A new study by Redfin indicates that despite rising mortgage rates, soon-to-be buyers are still in the market, even if it means making some compromises.
Last month, Redfin conducted a survey of more than 4,000 people who bought or sold a home in the last year, attempted to, or planned to do so soon. Of those people, 1,300 planned to buy a home within the next year. Only 5 percent of them said that they would halt their search for a home if mortgage rates rose higher than 5 percent. On the other hand, 24 percent of potential buyers said that the increase would not change their mind and have no impact on their search for a home.
“Homebuyers are well aware that higher mortgage rates means higher monthly payments, but mortgage rates remain very low, historically, and buyers will make compromises,” said Taylor Marr, senior economist at Redfin. “Most of the pressure buyers are feeling is from competition for a very limited number of homes for sale. The fact that such a small share of buyers will scrap their plans to buy a home if rates surpass 5 percent reflects their determination to be a part of the housing market.”

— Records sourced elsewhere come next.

-- ==== Sys2Proof/Machine/Core.lean ====
section
/-! DEFINITION. The machine as the host takes it. -/

def Sys2Proof.core : Host.Core :=
  { State := Sys2Proof.Machine.State, Fault := Sys2Proof.Machine.Fault, Refusal := Sys2Proof.Machine.Refusal,
    step := Sys2Proof.Machine.step, reset := Sys2Proof.Machine.State.reset }
end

While only 5 percent of buyers reported they would stop searching for a home if mortgage rates rose north of 5 percent, 32 percent of people said that they would not stop, but slow down and wait to see if rates came back down again, up from the 29 percent of people who would do so in May 2017. Similarly, 21 percent of buyers said that an increase of 5 percent would cause them to look in other areas or find a smaller home, which is consistent with the percent of people doing so last year. A surprising 19 percent of people noted that a 5 percent increase would urge them to buy before rates increased any further, down from the 23 percent of people who would do so a year ago.